/-- R80: OPEN, the handle of the open page that holds position LENGTH − 1, or 0. -/
def State.fixOpen (s : State) (k l : Nat) : State :=
  let y := s.layer k l
  let e := s.pte k l ((y.length - 1) / 16)
  let o := if y.length ≠ 0 && e.v && (s.page e.handle).life == .opened then e.handle else 0
  s.setLayer k l { y with openH := o }

/-! ### SEQ.CREATE (R54, R76, R198) -/

/-- R76: entries of a die's half of the sequence table. -/
def seqsPerDie : Nat := 2097152

/-- R76: the sequences that are not FREE on a die. -/
def State.liveSeqs (s : State) (d : Side) : List Nat :=
  (s.seqs.filter (fun p => p.2.state != .free && seqHome p.1 == d)).map (fun p => seqIndex p.1)

/-- R76, R79, R198: the die on which a new sequence of a profile with this many layers finds an entry and its directory's blocks. -/
def State.seqDie (s : State) (home layers : Nat) : Option Side :=
  let room (d : Side) : Bool := decide ((s.liveSeqs d).length < seqsPerDie) && s.dirRoom d layers
  let first : Side :=
    if home = 1 then .west else if home = 2 then .east
    else s.roomier
  if room first then some first else if home = 0 && room first.other then some first.other else none

/-- R76: the generation after `g` of the entry with key k: 0 is passed over at index 0 of the West half. -/
def nextGen (k : Nat) (g : BitVec 16) : BitVec 16 := if k = 0 && g + 1 = 0 then 1 else g + 1

/-- R76, R78, R80: a LIVE entry put into the lowest free index of a die. -/
def State.newSeq (s : State) (d : Side) (q : Seq) : Nat × State :=
  let k := d.num * seqsPerDie + lowestFree ((s.liveSeqs d).foldl insNat []) 0
  (k, s.setSeq k { q with
    state := .live, gen := nextGen k (s.seq k).gen, created := s.now, inflight := 0, lastWalk := s.now.toNat
    dirCold := false, tableRec := none })

/-- R54: the hints of a mask. -/
def hintsOf (m : Nat) : Hints := { pin := bitOf m 0, preferHot := bitOf m 1, evictOk := bitOf m 2, noDemote := bitOf m 3 }

/-- R54, R36: what SEQ.CREATE checks; the profile it names counts as one that it touches (log 117). -/
def createChk (j : Job) (s : State) : Chk :=
  Chk.ofErr (match s.profileSlot (bits j.w0.toNat 0 32) with
    | none => some (St.badOperand, 0)
    | some slot =>
      if bits j.w0.toNat 32 2 = 3 then some (St.badOperand, 0) else j.layerErr (s.profile slot).layers) s

/-- R54: SEQ.CREATE. -/
def createBody (j : Job) (s : State) : Out :=
  match s.profileSlot (bits j.w0.toNat 0 32) with
  | none => fails St.badOperand 0 s
  | some slot =>
      match s.seqDie (bits j.w0.toNat 32 2) (s.profile slot).layers with
      | none => fails St.noSpace 0 s
      | some d =>
        let p := s.profile slot
        let y : Layer := { depth := if p.ring.isSome then 0 else 1 }
        let (k, s) := s.newSeq d {
          ctx := j.ctx, pslot := slot, hints := hintsOf j.w1.toNat, layers := List.replicate p.layers y }
        succeeds (seqHandle k (s.seq k).gen) s

/-- R54, R76: SEQ.CREATE. -/
def execSeqCreate (a : At) (s : State) : Host.Outcome State Fault Refusal := .next (runHob 0x10 a createChk createBody s)
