-- ==== Sys2Proof/Machine/Bwd.lean ====
section
/-! DEFINITION. ATT.PREFILL and ATT.BWD (R167-R187). -/

namespace Sys2Proof
namespace Machine

/-! ### The length table and the segment table (R95, R168) -/

/-- R95: the words of the length table that fail. -/
def State.badLentab (s : State) (a n : Nat) : Bad :=
  (List.range n).findSome? (fun i =>
    let w := s.field (a + 4 * i) 4
    if w / 65536 ≠ 0 then some (St.badReserved, 4 * i + (if w / 65536 % 256 ≠ 0 then 2 else 3))
    else badIf (w % 65536 = 0 || 128 < w % 65536) St.badOperand 0)

/-- R57: bytes 12 to 15 of an entry are reserved. -/
def State.badEntryRsv (s : State) (a n : Nat) : Bad :=
  (List.range n).findSome? (fun i =>
    (s.mem.firstNonzero a ((List.range 4).map (fun t => 64 + 16 * i + 12 + t))).map (fun o => (St.badReserved, o)))

/-- R168, R173: a segment table and its arrays; table 0 is none. -/
def State.badSegs (s : State) (c tab : Nat) (es : List (Nat × Nat)) : Bad :=
  if tab = 0 then none
  else
    match firstBad [(s.checkRange c tab (8 * es.length) 8).map (fun st => (st, 0)), s.mem.readErr tab (8 * es.length)] with
    | some e => some e
    | none => (List.range es.length).findSome? (fun i =>
        let w := s.field (tab + 8 * i) 8
        let e := es.getD i (0, 0)
        if w = 0 then none else (s.checkRange c w (2 * (e.1 + e.2)) 2).map (fun st => (st, 0)))

/-- R168: the segment number of a position in an array; without an array every position has the same. -/
def State.seg (s : State) (arr t : Nat) : Nat := if arr = 0 then 0 else s.field (arr + 2 * t) 2

/-- R168: the array of entry i. -/
def State.segArray (s : State) (tab i : Nat) : Nat := if tab = 0 then 0 else s.field (tab + 8 * i) 8

/-- R95, R167: first query position, count and row offset of each entry. -/
def State.queryBlocks (s : State) (a lentab n : Nat) : List AttEntry :=
  (List.range n).map (fun i =>
    let e := s.entry a i
    let q := s.qcount lentab i
    { i := i, key := e.key, q0 := e.a, rows := q, start := 0, stop := e.a + q
      row0 := (List.range i).foldl (fun m t => m + s.qcount lentab t) 0 })

/-- R95: total of the QCOUNT values. -/
def rowTotal (es : List AttEntry) : Nat := es.foldl (fun n e => n + e.rows) 0

/-- R167: row q of an entry meets position t. -/
def State.meets (s : State) (p : Profile) (arr q t : Nat) : Bool :=
  decide (t ≤ q) && decide (p.windowLow q ≤ t) && s.seg arr t == s.seg arr q

/-! ### Units (R169, R170, R183) -/

/-- R170, R183: the row groups of an entry: first query and number of queries. -/
def rowGroups (area : Nat) (p : Profile) (e : AttEntry) : List (Nat × Nat) :=
  let n := Nat.max 1 (area / Nat.max p.hdim 1 / p.group)
  (List.range (ceilDiv e.rows n)).map (fun t => (e.q0 + t * n, Nat.min n (e.rows - t * n)))

/-- R167, R175: the lowest position that a query meets. -/
def State.firstMet (s : State) (p : Profile) (arr q : Nat) : Nat :=
  ((pageRange (p.windowLow q) (q + 1)).find? (fun t => s.meets p arr q t)).getD q

/-- R170: the first position of a unit's key range: the lowest that a row of the group meets, rounded down to a page. -/
def State.unitLow (s : State) (p : Profile) (arr q0 n : Nat) : Nat :=
  minOr q0 ((List.range n).map (fun k => s.firstMet p arr (q0 + k))) / 16 * 16

/-- R170, R183: the units of an entry before step 3 of R150. -/
def State.groupedUnits (s : State) (p : Profile) (area arr : Nat) (e : AttEntry) : List AttUnit :=
  (List.range p.kvheads).flatMap (fun h => (rowGroups area p e).map (fun g =>
    { entries := [e.i], head := h, first := g.1, count := g.2, rows := g.2 * p.group, lo := s.unitLow p arr g.1 g.2, hi := g.1 + g.2 }))

/-- R169, R171: the 32-position blocks of a unit, counted from its first position, that are not skipped: first position, end. -/
def State.blocksOf (s : State) (arr : Nat) (u : AttUnit) : List (Nat × Nat) :=
  (((List.range (ceilDiv (u.hi - u.lo) 32)).map (fun t => (u.lo + 32 * t, Nat.min (u.lo + 32 * t + 32) u.hi))).filter (fun b =>
    arr = 0 || (pageRange b.1 b.2).any (fun t => (List.range u.count).any (fun k => s.seg arr t == s.seg arr (u.first + k)))))

/-- R169: the pages whose sections a unit reads, those of skipped blocks left out. -/
def State.pagesRead (s : State) (arr : Nat → Nat) (u : AttUnit) : Nat :=
  (s.blocksOf (arr (u.entries.headD 0)) u).foldl (fun n b => n + (pagesOf b.2 - b.1 / 16)) 0

/-- R154, R168, R169: the segment table and its arrays, which the Fireboxes read. -/
def State.segBufs (s : State) (tab : Nat) (es : List AttEntry) : List (Nat × Nat) :=
  if tab = 0 then []
  else (tab, 8 * es.length) :: es.filterMap (fun e =>
    let w := s.segArray tab e.i
    if w = 0 then none else some (w, 2 * e.stop))

/-- R169, R170: the pages that an entry's units read. -/
def State.blockPages (s : State) (us : List AttUnit) (arr : AttEntry → Nat) (e : AttEntry) : List Nat :=
  ((us.filter (fun u => u.entries.contains e.i)).flatMap (fun u => (s.blocksOf (arr e) u).flatMap (fun b =>
    pageRange (b.1 / 16) (pagesOf b.2)))).foldl insNat []

/-- R146, R172, R185: the products that the MAC array forms for a unit: whole blocks of those not skipped. -/
def State.blockProds (s : State) (arr : Nat → Nat) (u : AttUnit) : Nat :=
  32 * (s.blocksOf (arr (u.entries.headD 0)) u).length * u.rows

/-! ### Saved statistics (R178) -/

/-- R178: where the stamp lies. -/
def stampAt (stats rows qheads : Nat) : Nat := stats + up64 (8 * rows * qheads)

/-- R178: ENTRY_CRC: the descriptor entries, then the LENTAB words. -/
def State.entryCrc (s : State) (a : Nat) (d : Desc) : BitVec 32 :=
  crc32c (s.peek (a + 64) (16 * d.count) ++ s.peek d.lentab (4 * d.count))

/-- R178: SEG_CRC. -/
def State.segCrc (s : State) (tab n : Nat) : BitVec 32 := if tab = 0 then 0 else crc32c (s.peek tab (8 * n))

/-- R178: the 64 bytes of a stamp. -/
def State.stampBytes (s : State) (j : Job) (d : Desc) (tab rows : Nat) (ok : Bool) : List Byte :=
  leBytes 4 (if ok then 0x53415653 else 0) ++ leBytes 4 d.profile ++ leBytes 2 j.layer.toNat ++ leBytes 2 d.count
    ++ leBytes 4 rows ++ leBytes 4 (s.entryCrc j.w0.toNat d).toNat ++ leBytes 4 (s.segCrc tab d.count).toNat
    ++ leBytes 8 s.now.toNat ++ leBytes 32 0

/-- R178: the stamp as the outcome of an instruction with SAVE_STATS leaves it. -/
def State.stamp (s : State) (j : Job) (d : Desc) (tab rows qheads : Nat) (st : Status) : State :=
  if j.inst.x1 then s.poke (stampAt d.stats rows qheads) (s.stampBytes j d tab rows (st == St.ok)) else s

/-- R178: checks whose failure leaves a stamp; a wait leaves none. -/
def stampedChk (j : Job) (d : Desc) (tab rows qheads : Nat) : Chk → Chk
  | .bad r s => .bad r (s.stamp j d tab rows qheads r.status)
  | c => c

/-- R178: a run whose outcome leaves a stamp; a wait leaves none. -/
def stamped (j : Job) (d : Desc) (tab rows qheads : Nat) : Out → Out
  | .done r s => .done r (s.stamp j d tab rows qheads r.status)
  | o => o

/-! ### ATT.PREFILL (R173) -/

/-- R168: the segment table of ATT.PREFILL. -/
def prefillTab (j : Job) (d : Desc) : Nat := if j.inst.x2 then 0 else d.aux

/-- R173 step 1: the header, the entries' reserved bytes (right after the entry array: the model's choice, log 137), the length table;
`zero` says which of the fields that must be 0 is not. -/
def State.raggedHead (s : State) (j : Job) (zero : Desc → Bool) : Bad :=
  let a := j.w0.toNat
  match s.badHeader j.ctx a (fun d => d.lentab = 0 || zero d) with
  | some e => some e
  | none =>
    let d := s.desc a
    firstBad [s.badEntryRsv a d.count, s.rngUp j.ctx d.lentab (4 * d.count) 0,
      s.mem.readErr d.lentab (4 * d.count), s.badLentab d.lentab d.count]

/-- R173, R178: (m, l) and the stamp at STATS. -/
def State.badStats (s : State) (j : Job) (stats rows qheads : Nat) : Bad := s.rngUp j.ctx stats (up64 (8 * rows * qheads) + 64) 0

/-- R173 step 1, up to the statistics. -/
def State.prefillTop (s : State) (j : Job) : Bad :=
  match s.raggedHead j (fun d => (j.inst.x2 && d.aux = 0) || (j.inst.x1 && d.stats = 0)) with
  | some e => some e
  | none =>
    let d := s.desc j.w0.toNat
    if j.inst.x1 then
      s.badStats j d.stats (rowTotal (s.queryBlocks j.w0.toNat d.lentab d.count)) (s.descProfile d).qheads
    else none

/-- R57: an ATT.PREFILL writes FP32 rows. -/
def prefillWide (j : Job) (d : Desc) : Bool := j.inst.x2 || d.ofmt = 1

/-- R136, R173: bytes of a buffer of these rows. -/
def rowsLen (p : Profile) (rows : Nat) (fp32 : Bool) : Nat := rows * p.qheads * p.hdim * eltSize fp32

/-- R173 step 1, from AUX on. -/
def State.prefillRanges (s : State) (j : Job) : Bad :=
  let d := s.desc j.w0.toNat
  let p := s.descProfile d
  let es := s.queryBlocks j.w0.toNat d.lentab d.count
  let rows := rowTotal es
  firstBad [
    if j.inst.x2 then s.rngUp j.ctx d.aux (8 * rows * p.qheads) 0 else none,
    s.badSegs j.ctx (prefillTab j d) (es.map (fun e => (e.q0, e.rows))),
    s.badList j.ctx d,
    s.rngUp j.ctx j.w1.toNat (rowsLen p rows (d.qfmt = 1)) 1,
    s.rngUp j.ctx j.w2.toNat (rowsLen p rows (prefillWide j d)) 2]

/-- R95, R173: an entry's queries against its layer. -/
def State.queryEntry (s : State) (l : Nat) (p : Profile) (e : AttEntry) : Bad :=
  firstBad [
    badIf (decide ((s.layer e.key l).length < e.stop)) St.badPosition e.i,
    badIf (s.windowGone p e.key l e.q0) St.badPosition e.i]

/-- R149, R154, R174: its output buffer holds no defined rows. -/
def prefillSpoil (j : Job) (d : Desc) (p : Profile) (rows : Nat) (s : State) : State :=
  s.scramble j.w2.toNat (rowsLen p rows (prefillWide j d))

/-- R141: a query of ATT.PREFILL is a NaN or an infinity. -/
def prefillNan (j : Job) (d : Desc) (p : Profile) (rows : Nat) (s : State) : Bool :=
  s.badValues j.w1.toNat (rows * p.qheads * p.hdim) (d.qfmt = 1)

/-- R175: the positions of each entry that lookahead covers: from the lowest that its first query meets. -/
def State.querySpans (s : State) (p : Profile) (arr : AttEntry → Nat) (es : List AttEntry) : List (Nat × Nat × Nat) :=
  es.map (fun e => (e.key, s.firstMet p (arr e) e.q0, e.stop))

/-- R173, R170, R175: what ATT.PREFILL checks from its entries on, and its dispatch. -/
def State.prefillEntries (s : State) (j : Job) (d : Desc) (p : Profile) (es : List AttEntry) : Chk :=
  let rows := rowTotal es
  let spoil := prefillSpoil j d p rows
  let arr (e : AttEntry) : Nat := s.segArray (prefillTab j d) e.i
  let own (s : State) (i : Nat) (_ : Entry) : Bad :=
    firstBad [s.queryEntry j.layer.toNat p (es.getD i {}), badIf (j.inst.x0 && narrowKv p d) St.formatNarrow i]
  s.attTables j d es spoil (fun s =>
    match firstBad [s.badEntries j j.w0.toNat d (own s), (s.segBufs (prefillTab j d) es).findSome? (fun b => s.mem.readErr b.1 b.2),
        s.mem.readErr j.w1.toNat (rowsLen p rows (d.qfmt = 1))] with
    | some e => s.attBadly es spoil e
    | none =>
      if prefillNan j d p rows s then .bad { status := St.badOperand, detail := 1 } s
      else s.dispatch j d es p.layers false (s.querySpans p arr es)
        (s.formUnits j p p.halfLanes (fun es => es.flatMap (fun e => s.groupedUnits p 32768 (arr e) e)) es true))

/-- R57, R173, R178: what ATT.PREFILL checks, and its dispatch; once STATS has passed, a failure leaves a stamp with TAG 0. -/
def attPrefillChk (j : Job) (s : State) : Chk :=
  let d := s.desc j.w0.toNat
  let p := s.descProfile d
  let es := s.queryBlocks j.w0.toNat d.lentab d.count
  let bad (e : Status × Nat) : Chk :=
    s.headBadly j d (rowsLen p (rowTotal es) (prefillWide j d)) (prefillSpoil j d p (rowTotal es)) e
  match s.prefillTop j with
  | some e => bad e
  | none =>
    stampedChk j d (prefillTab j d) (rowTotal es) p.qheads (match s.prefillRanges j with
      | some e => bad e
      | none => s.prefillEntries j d p es)

/-- R171, R151: the row of one query and head of ATT.PREFILL: the parts of its units, joined. -/
def State.prefillRow (s : State) (p : Profile) (us : List AttUnit) (arr : Nat) (x : AttSeen) (qv : List Int) (q h : Nat) : Part :=
  joinParts p.hdim ((rowUnits us x.e.i (h / p.group) (fun _ => q)).map (fun u =>
    s.methodS p qv (h / p.group) ((s.blocksOf arr u).map (fun b => x.keys b.1 b.2 (s.meets p arr q)))))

____

◆ **Task item**:
With the line containing "of a die. -/" as the last one, please set down exactly the lines of the records above from their very first line, and nothing more.

◆ **Solution to this exercise**:
/-- R80: OPEN, the handle of the open page that holds position LENGTH − 1, or 0. -/
def State.fixOpen (s : State) (k l : Nat) : State :=
  let y := s.layer k l
  let e := s.pte k l ((y.length - 1) / 16)
  let o := if y.length ≠ 0 && e.v && (s.page e.handle).life == .opened then e.handle else 0
  s.setLayer k l { y with openH := o }

/-! ### SEQ.CREATE (R54, R76, R198) -/

/-- R76: entries of a die's half of the sequence table. -/
def seqsPerDie : Nat := 2097152

/-- R76: the sequences that are not FREE on a die. -/
def State.liveSeqs (s : State) (d : Side) : List Nat :=
  (s.seqs.filter (fun p => p.2.state != .free && seqHome p.1 == d)).map (fun p => seqIndex p.1)

/-- R76, R79, R198: the die on which a new sequence of a profile with this many layers finds an entry and its directory's blocks. -/
def State.seqDie (s : State) (home layers : Nat) : Option Side :=
  let room (d : Side) : Bool := decide ((s.liveSeqs d).length < seqsPerDie) && s.dirRoom d layers
  let first : Side :=
    if home = 1 then .west else if home = 2 then .east
    else s.roomier
  if room first then some first else if home = 0 && room first.other then some first.other else none

/-- R76: the generation after `g` of the entry with key k: 0 is passed over at index 0 of the West half. -/
def nextGen (k : Nat) (g : BitVec 16) : BitVec 16 := if k = 0 && g + 1 = 0 then 1 else g + 1

/-- R76, R78, R80: a LIVE entry put into the lowest free index of a die. -/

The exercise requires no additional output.